Bessie soon grew bored with the fire. When it was first lit her eyes glowed with delight, but after a short time she laid her head upon my shoulder and fell to sleep. So sooner than most Kate and I left the blaze and returned to Galen House and our bed. Three years past I would have frolicked through the night. Now I was content to seek my home with wife on my arm and babe upon my shoulder. I do not grieve for my lost youth.
A man with a clear conscience is said to sleep well, while the guilty will toss upon his pillow all the night. I hope whoever murdered Sir Henry slept less that night than I did, for Kate slumbered peacefully while I lay awake, and I saw dawn arrive through our chamber window before even Kate’s rooster announced the new day. A note slipped under a door, a bodkin, and a bloodstained piece of linen occupied my mind to the exclusion of sleep.
Lord Gilbert’s pantler is an aged valet, grown grey in service first to Lord Gilbert’s father, Lord Richard, then to Lord Gilbert. I approached Humphrey next morning as he unlocked the pantry to prepare for dinner. The wizened fellow bid me “Good-day”, and asked how he might serve me. I showed him the bloody linen and asked if any napery or table cloths in his care had recently gone missing or been found missing a fragment of the same shape and size.

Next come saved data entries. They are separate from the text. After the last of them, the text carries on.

/-! ## `setHawk` -/

@[simp] theorem State.setHawk_pending (k : Nat) (v : Hawk) : (s.setHawk k v).pending = s.pending := rfl
@[simp] theorem State.setHawk_clk (k : Nat) (v : Hawk) : (s.setHawk k v).clk = s.clk := rfl
@[simp] theorem State.setHawk_draws (k : Nat) (v : Hawk) : (s.setHawk k v).draws = s.draws := rfl
@[simp] theorem State.setHawk_stamps (k : Nat) (v : Hawk) : (s.setHawk k v).stamps = s.stamps := rfl
@[simp] theorem State.setHawk_out (k : Nat) (v : Hawk) : (s.setHawk k v).out = s.out := rfl
@[simp] theorem State.setHawk_pins (k : Nat) (v : Hawk) : (s.setHawk k v).pins = s.pins := rfl
@[simp] theorem State.setHawk_ckg (k : Nat) (v : Hawk) : (s.setHawk k v).ckg = s.ckg := rfl
@[simp] theorem State.setHawk_plumb (k : Nat) (v : Hawk) : (s.setHawk k v).plumb = s.plumb := rfl
@[simp] theorem State.setHawk_mem (k : Nat) (v : Hawk) : (s.setHawk k v).mem = s.mem := rfl
@[simp] theorem State.setHawk_poison (k : Nat) (v : Hawk) : (s.setHawk k v).poison = s.poison := rfl
@[simp] theorem State.setHawk_latent (k : Nat) (v : Hawk) : (s.setHawk k v).latent = s.latent := rfl
@[simp] theorem State.setHawk_cores (k : Nat) (v : Hawk) : (s.setHawk k v).cores = s.cores := rfl
@[simp] theorem State.setHawk_sems (k : Nat) (v : Hawk) : (s.setHawk k v).sems = s.sems := rfl
@[simp] theorem State.setHawk_dlkCtl (k : Nat) (v : Hawk) : (s.setHawk k v).dlkCtl = s.dlkCtl := rfl
@[simp] theorem State.setHawk_dlkStat (k : Nat) (v : Hawk) : (s.setHawk k v).dlkStat = s.dlkStat := rfl
@[simp] theorem State.setHawk_dlkSnap (k : Nat) (v : Hawk) : (s.setHawk k v).dlkSnap = s.dlkSnap := rfl
@[simp] theorem State.setHawk_ctxs (k : Nat) (v : Hawk) : (s.setHawk k v).ctxs = s.ctxs := rfl
@[simp] theorem State.setHawk_sqs (k : Nat) (v : Hawk) : (s.setHawk k v).sqs = s.sqs := rfl
@[simp] theorem State.setHawk_cqs (k : Nat) (v : Hawk) : (s.setHawk k v).cqs = s.cqs := rfl
@[simp] theorem State.setHawk_orphans (k : Nat) (v : Hawk) : (s.setHawk k v).orphans = s.orphans := rfl
@[simp] theorem State.setHawk_heldCount (k : Nat) (v : Hawk) : (s.setHawk k v).heldCount = s.heldCount := rfl
@[simp] theorem State.setHawk_err (k : Nat) (v : Hawk) : (s.setHawk k v).err = s.err := rfl
@[simp] theorem State.setHawk_bst (k : Nat) (v : Hawk) : (s.setHawk k v).bst = s.bst := rfl
@[simp] theorem State.setHawk_ports (k : Nat) (v : Hawk) : (s.setHawk k v).ports = s.ports := rfl
@[simp] theorem State.setHawk_fab (k : Nat) (v : Hawk) : (s.setHawk k v).fab = s.fab := rfl
@[simp] theorem State.setHawk_host (k : Nat) (v : Hawk) : (s.setHawk k v).host = s.host := rfl
@[simp] theorem State.setHawk_eth (k : Nat) (v : Hawk) : (s.setHawk k v).eth = s.eth := rfl
@[simp] theorem State.setHawk_ethFm (k : Nat) (v : Hawk) : (s.setHawk k v).ethFm = s.ethFm := rfl
@[simp] theorem State.setHawk_ethFma0 (k : Nat) (v : Hawk) : (s.setHawk k v).ethFma0 = s.ethFma0 := rfl
@[simp] theorem State.setHawk_ethFma1 (k : Nat) (v : Hawk) : (s.setHawk k v).ethFma1 = s.ethFma1 := rfl
@[simp] theorem State.setHawk_qps (k : Nat) (v : Hawk) : (s.setHawk k v).qps = s.qps := rfl
@[simp] theorem State.setHawk_flashSlots (k : Nat) (v : Hawk) : (s.setHawk k v).flashSlots = s.flashSlots := rfl
@[simp] theorem State.setHawk_flashMem (k : Nat) (v : Hawk) : (s.setHawk k v).flashMem = s.flashMem := rfl
@[simp] theorem State.setHawk_flashBad (k : Nat) (v : Hawk) : (s.setHawk k v).flashBad = s.flashBad := rfl
@[simp] theorem State.setHawk_sec (k : Nat) (v : Hawk) : (s.setHawk k v).sec = s.sec := rfl
@[simp] theorem State.setHawk_fw (k : Nat) (v : Hawk) : (s.setHawk k v).fw = s.fw := rfl
@[simp] theorem State.setHawk_power (k : Nat) (v : Hawk) : (s.setHawk k v).power = s.power := rfl
@[simp] theorem State.setHawk_boot (k : Nat) (v : Hawk) : (s.setHawk k v).boot = s.boot := rfl
@[simp] theorem State.setHawk_fuses (k : Nat) (v : Hawk) : (s.setHawk k v).fuses = s.fuses := rfl
@[simp] theorem State.setHawk_rst (k : Nat) (v : Hawk) : (s.setHawk k v).rst = s.rst := rfl
@[simp] theorem State.setHawk_atu (k : Nat) (v : Hawk) : (s.setHawk k v).atu = s.atu := rfl
@[simp] theorem State.setHawk_stackCtl (k : Nat) (v : Hawk) : (s.setHawk k v).stackCtl = s.stackCtl := rfl
@[simp] theorem State.setHawk_own (k : Nat) (v : Hawk) : (s.setHawk k v).own = s.own := rfl
@[simp] theorem State.setHawk_cspRfl (k : Nat) (v : Hawk) : (s.setHawk k v).cspRfl = s.cspRfl := rfl
@[simp] theorem State.setHawk_upsets (k : Nat) (v : Hawk) : (s.setHawk k v).upsets = s.upsets := rfl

“Nay,” he replied. “Was any of Lord Gilbert’s wares mutilated like that, I’d be sure to know. See to the linen every day. An’ did I miss something like that, the maids in the laundry’d find it an’ tell me straight away.”
“How oft is the linen laundered?”
“Table cloths twice each week. Napkins every day. Portpains whenever needful.”
“So if this bit of linen came from your pantry it would not have been carved from a napkin, else the damage would have been found the same day. When were the table cloths last laundered?”
“Half was done yesterday.”
“And none were found marred?”
“Nay.”
“How many portpains are kept in the pantry?”
“Fourteen.”
“Is more than one needed for a meal?”
“Not generally. But when Lord Gilbert welcomes guests we’ll use more. Since Sir Henry come we need three portpains for dinner an’ three more for supper.”
“And then these are washed?”
“Aye. Six laundered every day since Whitsuntide.”
“Has any of Lord Gilbert’s table linen gone missing?”
“The pantry’s kept locked, an’ only me an’ John Chamberlain’s got keys.”
“But do you count the table linen often, just to be certain ’tis all accounted for?”
“Don’t see the point. The closet’s locked. ’Course, I do a tally every year, when steward comes for hallmote.”
“So the linen has not been counted since January?”
“No need.”
“I’d be obliged if you would count your stock now, whilst I wait.”
Humphrey sighed his displeasure at the unwanted and, to him, unnecessary task, but swung open the heavy door and with a candle to light his way entered the pantry.
I had no desire to crowd behind the valet into the cramped, dark chamber, so waited at the door in the screens passage. I heard Humphrey rummage about in the pantry, then silence. The fellow muttered something to himself, and I heard the audit resume.
A few moments later the pantler joined me in the screens passage, blinking in the light. “Must be one more’n I thought got sent to laundry,” he said.